As highlighted by Deccan Herald, the Sanctioning of Russia Act 2025 would penalise countries that knowingly engage in trade involving Russian-origin energy products. India, as the second-largest buyer of Russian oil after China, has been specifically named as a target for these proposed measures. The bill is expected to move forward in the US Congress, with a bipartisan vote anticipated soon.
Coverage revealed that India’s Russian oil imports have declined in recent months, with official data showing an 18% drop between April and October 2025 compared to the previous year. Despite this reduction, the US administration maintains that further action is necessary to curtail Russia’s revenue streams.
India’s export sectors have experienced mixed impacts from the existing tariffs. Analysis showed that while exports of certain goods like pearls, precious stones, and gold jewellery to the US have declined sharply, other sectors such as telecom instruments and electrical machinery have seen growth. Indian exporters have also diversified into new markets, with increased shipments to Europe and China helping to offset losses in the US market.

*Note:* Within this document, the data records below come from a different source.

-- ==== Sys2Proof/Decode.lean ====
section
/-! DEFINITION. Decoding of op words, total and rejecting by name, and the encoder (R58 to R64).

`decodeRaw` reads the fields of a word; `decode` then applies the rules of the place the word stands in. -/

namespace Sys2Proof

/-- Why a word is not an instruction; each is a case of R64 and raises precise ILLOP. -/
inductive Reject where
  /-- A major that the opcode map reserves. -/
  | reservedMajor
  /-- A minor that the opcode map reserves within its major. -/
  | reservedMinor
  /-- A reserved value of a sub-field. -/
  | reservedField
  /-- A field that the op does not use is not zero. -/
  | unusedField
  /-- A predicate operand of 8 to 63. -/
  | badPredicate
  /-- A legal op in a stream or slot that does not take it, or a misplaced long form. -/
  | wrongPlace
  /-- A register field outside its kind in this stream, or a field rule of the op broken. -/
  | badField
  deriving DecidableEq, Repr, Inhabited

/-! ## Codes of the sub-fields -/

/-- The code of a condition (R60). -/
def Cond.code : Cond → BitVec 3
  | .eq => 0 | .ne => 1 | .lt => 2 | .le => 3 | .gt => 4 | .ge => 5 | .ltn => 6 | .gen => 7

/-- The condition of a code (R60). -/
def Cond.ofCode (c : BitVec 3) : Cond :=
  match c.toNat with
  | 0 => .eq | 1 => .ne | 2 => .lt | 3 => .le | 4 => .gt | 5 => .ge | 6 => .ltn | _ => .gen

/-- The code of a scope (R60). -/
def Scope.code : Scope → BitVec 2
  | .core => 0 | .clu => 1 | .dev => 2 | .sys => 3

/-- The scope of a code (R60). -/
def Scope.ofCode (c : BitVec 2) : Scope :=
  match c.toNat with
  | 0 => .core | 1 => .clu | 2 => .dev | _ => .sys

/-- The code of an order (R60). -/
def Order.code : Order → BitVec 2
  | .weak => 0 | .sync => 1 | .strong => 2

/-- The order of a code; 11 is reserved (R60). -/
def Order.ofCode (c : BitVec 2) : Option Order :=
  match c.toNat with
  | 0 => some .weak | 1 => some .sync | 2 => some .strong | _ => none

/-- The code of a width (R60). -/
def Width.code : Width → BitVec 3
  | .b8 => 0 | .b16 => 1 | .b32 => 2 | .b64 => 3 | .b128 => 4

/-- The width of a code; 101 to 111 are reserved (R60). -/
def Width.ofCode (c : BitVec 3) : Option Width :=
  match c.toNat with
  | 0 => some .b8 | 1 => some .b16 | 2 => some .b32 | 3 => some .b64 | 4 => some .b128 | _ => none

/-- The code of an atomic operation (R63). -/
def AtomOp.code : AtomOp → BitVec 4
  | .add => 0 | .fadd => 1 | .bfadd2 => 2 | .hfadd2 => 3 | .min => 4 | .max => 5 | .minn => 6 | .maxn => 7
  | .and => 8 | .or => 9 | .xor => 10 | .exch => 11 | .add64 => 12

/-- The atomic operation of a code; 13 to 15 are reserved (R63). -/
def AtomOp.ofCode (c : BitVec 4) : Option AtomOp :=
  match c.toNat with
  | 0 => some .add | 1 => some .fadd | 2 => some .bfadd2 | 3 => some .hfadd2 | 4 => some .min | 5 => some .max
  | 6 => some .minn | 7 => some .maxn | 8 => some .and | 9 => some .or | 10 => some .xor | 11 => some .exch
  | 12 => some .add64 | _ => none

India’s government projects a GDP growth rate of 7.4% for FY26, reflecting economic resilience despite tariff pressures. Reporting indicated that private consumption and investment remain strong, and the manufacturing sector is expected to expand by 7% year-on-year.

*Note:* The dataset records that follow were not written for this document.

-- ==== Sys2Proof/Machine/Prov.lean ====
section
/-! DEFINITION. The arithmetic of atomics, and the provisional effects of join members (R206 to R208, R272 to R279). -/

namespace Sys2Proof.Machine

/-! ## Atomic arithmetic (R206, R208) -/

/-- The format of a packed-half atomic. -/
def halfFmt (op : AtomOp) : Fmt := match op with | .hfadd2 => fp16 | _ => bf16

/-- A half plus an FP32 sum, rounded once to the half's format (R208). -/
def halfAdd (f : Fmt) (old : Nat) (sum : W32) : Nat :=
  (roundTo f .rne (valAdd .rne (unpack f old) (unpack fp32 sum.toNat))).1

/-- A half widened exactly to FP32. -/
def halfWiden (f : Fmt) (h : Nat) : W32 := BitVec.ofNat 32 (roundTo fp32 .rne (unpack f h)).1

/-- The operand of one lane: the halves of a packed operand as FP32 values. -/
def laneParts (op : AtomOp) (v : W64) : List W32 :=
  match op with
  | .bfadd2 | .hfadd2 => [halfWiden (halfFmt op) (v.toNat % 65536), halfWiden (halfFmt op) (v.toNat / 65536 % 65536)]
  | _ => []

/-- Two operands combined as a merge combines them, the second being the later one (R208). -/
def combine (op : AtomOp) (x : W64 × List W32) (y : W64 × List W32) : W64 × List W32 :=
  let lo := fun (v : W64) => v.extractLsb' 0 32
  let pick := fun (b : Bool) => if b then x else y
  match op with
  | .add => (0#32 ++ (lo x.1 + lo y.1), [])
  | .add64 => (x.1 + y.1, [])
  | .fadd => (0#32 ++ addRne (lo x.1) (lo y.1), [])
  | .bfadd2 | .hfadd2 => (y.1, List.zipWith addRne x.2 y.2)
  | .min => pick ((lo x.1).sle (lo y.1))
  | .max => pick ((lo y.1).sle (lo x.1))
  | .minn => pick ((lo x.1).ule (lo y.1))
  | .maxn => pick ((lo y.1).ule (lo x.1))
  | .and => (x.1 &&& y.1, [])
  | .or => (x.1 ||| y.1, [])
  | .xor => (x.1 ^^^ y.1, [])
  | .exch => y

/-- The low half of a packed atomic performed on a word. -/
def lowHalf (op : AtomOp) (old : W32) (parts : List W32) : W32 :=
  old.extractLsb' 16 16 ++ BitVec.ofNat 16 (halfAdd (halfFmt op) (old.toNat % 65536) (parts.getD 0 0))
/-- The high half of a packed atomic performed on a word. -/
def highHalf (op : AtomOp) (old : W32) (parts : List W32) : W32 :=
  BitVec.ofNat 16 (halfAdd (halfFmt op) (old.toNat / 65536) (parts.getD 1 0)) ++ old.extractLsb' 0 16

/-- An atomic performed on the old word (R206). -/
def atomNew (op : AtomOp) (old v : W64) (parts : List W32) : W64 :=
  let o := old.extractLsb' 0 32
  match op with
  | .bfadd2 | .hfadd2 => 0#32 ++ highHalf op (lowHalf op o parts) parts
  | .add | .fadd | .min | .max | .minn | .maxn | .and | .or | .xor | .exch | .add64 => (combine op (old, []) (v, parts)).1

/-- Bytes of the word an atomic acts on (R230). -/
def atomLen (op : AtomOp) : Nat := match op with | .add64 => 8 | _ => 4

/-- A packed-half atomic: two steps at the slice (R207). -/
def isPacked (op : AtomOp) : Bool := match op with | .bfadd2 | .hfadd2 => true | _ => false

/-! ## Members (R272 to R274) -/

/-- The join that a team is a member of, its index and its record. -/
def memberOf (s : State) (t : Nat) : Option (Join × Nat × Member) :=
  match teamAt s t with
  | none => none
  | some tm =>
    match tm.member with
    | none => none
    | some (j, i) =>
      match joinAt s j with
      | none => none
      | some jn => (jn.members[i]?).map fun m => (jn, i, m)

/-- The tag under which a team's effects are held now: those of a RUNNING member, and of one that is being killed
(R275, R286). -/
def heldTag (s : State) (t : Nat) : Option (Nat × Nat) :=
  match memberOf s t with
  | some (jn, i, m) => if m.state == .running || m.state == .killing then some (jn.cell, i) else none
  | none => none

/-- A team's effects are held: it is a RUNNING member, or one that is being killed, which holds nothing that cannot be retracted
(R274, R279, R286). -/
def memberRunning (s : State) (t : Nat) : Bool := (heldTag s t).isSome

/-- A member changed. -/
def modMember (s : State) (j i : Nat) (g : Member → Member) : State :=
  modJoin s j fun x => { x with members := x.members.modify i g }

/-! ## Held effects (R275 to R277) -/

/-- A held effect is that of a member on a 4-byte word; a 64-bit delta covers two words. -/
def heldHits (j i word : Nat) (h : Held) : Bool :=
  h.join == j && h.member == i &&
    (h.word == word || (match h.eff with | .delta .add64 _ _ => h.word + 1 == word | _ => false))

/-- A word in a member's view (R276). -/
def viewWord (s : State) (j i word : Nat) : W32 :=
  match s.held.find? (heldHits j i word) with
  | none => BitVec.ofNat 32 (devNat s (4 * word) 4)
  | some h =>
    match h.eff with
    | .bytes data => data
    | .delta op v parts =>
      if op == .add64 then
        (atomNew op (BitVec.ofNat 64 (devNat s (4 * h.word) 8)) v parts).extractLsb' (32 * (word - h.word)) 32
      else (atomNew op (BitVec.ofNat 64 (devNat s (4 * word) 4)) v parts).extractLsb' 0 32

/-- The 4-byte words that bytes touch. -/
def wordsOf (cell n : Nat) : List Nat :=
  if n = 0 then [] else (List.range ((cell + n - 1) / 4 - cell / 4 + 1)).map (cell / 4 + ·)

/-- Device bytes as a reader of a team sees them: the member view of a member, and otherwise the committed bytes. -/
def viewBytes (s : State) (tag : Option (Nat × Nat)) (cell n : Nat) : List Byte :=
  match tag with
  | none => devBytes s cell n
  | some (j, i) =>
    (((wordsOf cell n).flatMap fun w => bytesLE 4 (viewWord s j i w).toNat).drop (cell % 4)).take n

/-- A word of a member turned into provisional bytes of its view (R277). -/
def heldToBytes (s : State) (j i word : Nat) : State :=
  let asBytes := fun w => { join := j, member := i, word := w, eff := .bytes (viewWord s j i w) : Held }
  match s.held.find? (heldHits j i word) with
  | some h =>
    match h.eff with
    | .bytes _ => s
    | .delta op _ _ => { s with held := (if op == .add64 then [h.word, h.word + 1] else [h.word]).map asBytes ++ s.held.erase h }
  | none => { s with held := asBytes word :: s.held }

/-- Bytes of one word replaced. -/
def overlay (base : W32) (mask : BitVec 4) (data : W32) : W32 :=
  let m : W32 := (List.range 4).foldl (fun m b => if mask.getLsbD b then m ||| (0xFF#32 <<< (8 * b)) else m) 0
  (base &&& ~~~m) ||| (data &&& m)

/-- Bytes of one word held. -/
def heldWordStore (s : State) (j i word : Nat) (mask : BitVec 4) (data : W32) : State :=
  let s := heldToBytes s j i word
  { s with held := s.held.map fun h =>
      if heldHits j i word h then
        match h.eff with
        | .bytes d => { h with eff := .bytes (overlay d mask data) }
        | .delta .. => h
      else h }

/-- A store held as provisional bytes (R275). -/
def heldStore (s : State) (j i cell : Nat) (bs : List Byte) : State :=
  (wordsOf cell bs.length).foldl (fun s w =>
    let byteAt := fun b => if 4 * w + b < cell then none else bs[4 * w + b - cell]?
    let mask : BitVec 4 := (List.range 4).foldl (fun m b => if (byteAt b).isSome then m ||| (1#4 <<< b) else m) 0
    let data := BitVec.ofNat 32 (natLE ((List.range 4).map fun b => (byteAt b).getD 0))
    heldWordStore s j i w mask data) s

/-- A member's atomic held as a delta, or applied to provisional bytes; with the old value of the view (R275 to
R277). -/
def heldAtomic (s : State) (j i cell : Nat) (op : AtomOp) (v : W64) (parts : List W32) : State × W64 :=
  let word := cell / 4
  let old : W64 := BitVec.ofNat 64 (natLE (viewBytes s (some (j, i)) cell (atomLen op)))
  let ws := if op == .add64 then [word, word + 1] else [word]
  let fresh := s.held.all fun h => ws.all fun w => !heldHits j i w h
  let same := fun (h : Held) => h.join == j && h.member == i && h.word == word &&
    (match h.eff with | .delta o _ _ => o == op | .bytes _ => false)
  if fresh then ({ s with held := { join := j, member := i, word := word, eff := .delta op v parts } :: s.held }, old)
  else if s.held.any same then
    ({ s with held := s.held.map fun h =>
        if same h then
          match h.eff with
          | .delta o x ps => let (y, qs) := combine op (x, ps) (v, parts); { h with eff := .delta o y qs }
          | .bytes _ => h
        else h }, old)
  else
    let s := ws.foldl (fun s w => heldToBytes s j i w) s
    (heldStore s j i cell (bytesLE (atomLen op) (atomNew op old v parts).toNat), old)

/-- The device lines on which a member holds effects. -/
def heldLines (s : State) (j i : Nat) : List Nat :=
  ((s.held.filter fun h => h.join == j && h.member == i).map fun h => h.word / 32).eraseDups

/-- The provisional budget of a join, in lines (R267, R278). -/
def budgetOf (jn : Join) : Nat :=
  let b := (jn.desc.extractLsb' (8 * 0x20 + 32) 32).toNat
  if b = 0 then 1024 else b

/-- Lines that a team's sent and unsent stores and atomics, and the stores in its open segments' queues, will take. -/
def flyingLines (s : State) (t : Nat) : List Nat :=
  (s.reqs.filterMap fun r =>
    match r.loc, r.op with
    | .dev c, .store _ | .dev c, .atomic .. => if r.team == t then some (lineOf c) else none
    | _, _ => none) ++
    (match teamAt s t with
      | none => []
      | some tm => tm.cores.flatMap fun k => allStrands.flatMap fun n =>
        match strandAt (coreAt s k) n with
        | some x => if x.team == t then x.queue.filterMap fun q => match q.loc with | .dev c => some (lineOf c) | _ => none else []
        | none => [])

/-- An access of a RUNNING member that would take lines beyond its budget (R278). -/
def overBudget (s : State) (t : Nat) (lines : List Nat) : Bool :=
  match memberOf s t with
  | some (jn, i, m) => m.state == .running &&
      (heldLines s jn.cell i ++ flyingLines s t ++ lines).eraseDups.length > budgetOf jn
  | none => false

end Sys2Proof.Machine
end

“Prime Minister Modi’s a very good man. He’s a good guy. He knew I was not happy. It was important to make me happy. They do trade, and we can raise tariffs on them very quickly,” Donald Trump stated, as quoted in multiple sources.
Diplomatic exchanges have reflected the strain caused by the tariff increases. Following reports, Prime Minister Narendra Modi has expressed dissatisfaction with the tariffs, while the Indian government has emphasised its commitment to stable energy prices and secure supplies. India has also denied claims that it promised to cease Russian oil purchases in exchange for tariff relief.
US officials have reiterated that tariff pressure is intended to influence India’s energy policy. The ongoing negotiations for a comprehensive India-US trade deal remain unresolved, and the possibility of further tariff hikes continues to create uncertainty for Indian exporters as details emerged.
Note: This article is produced using AI-assisted tools and is based on publicly available information. It has been reviewed by The Quint's editorial team before publishing.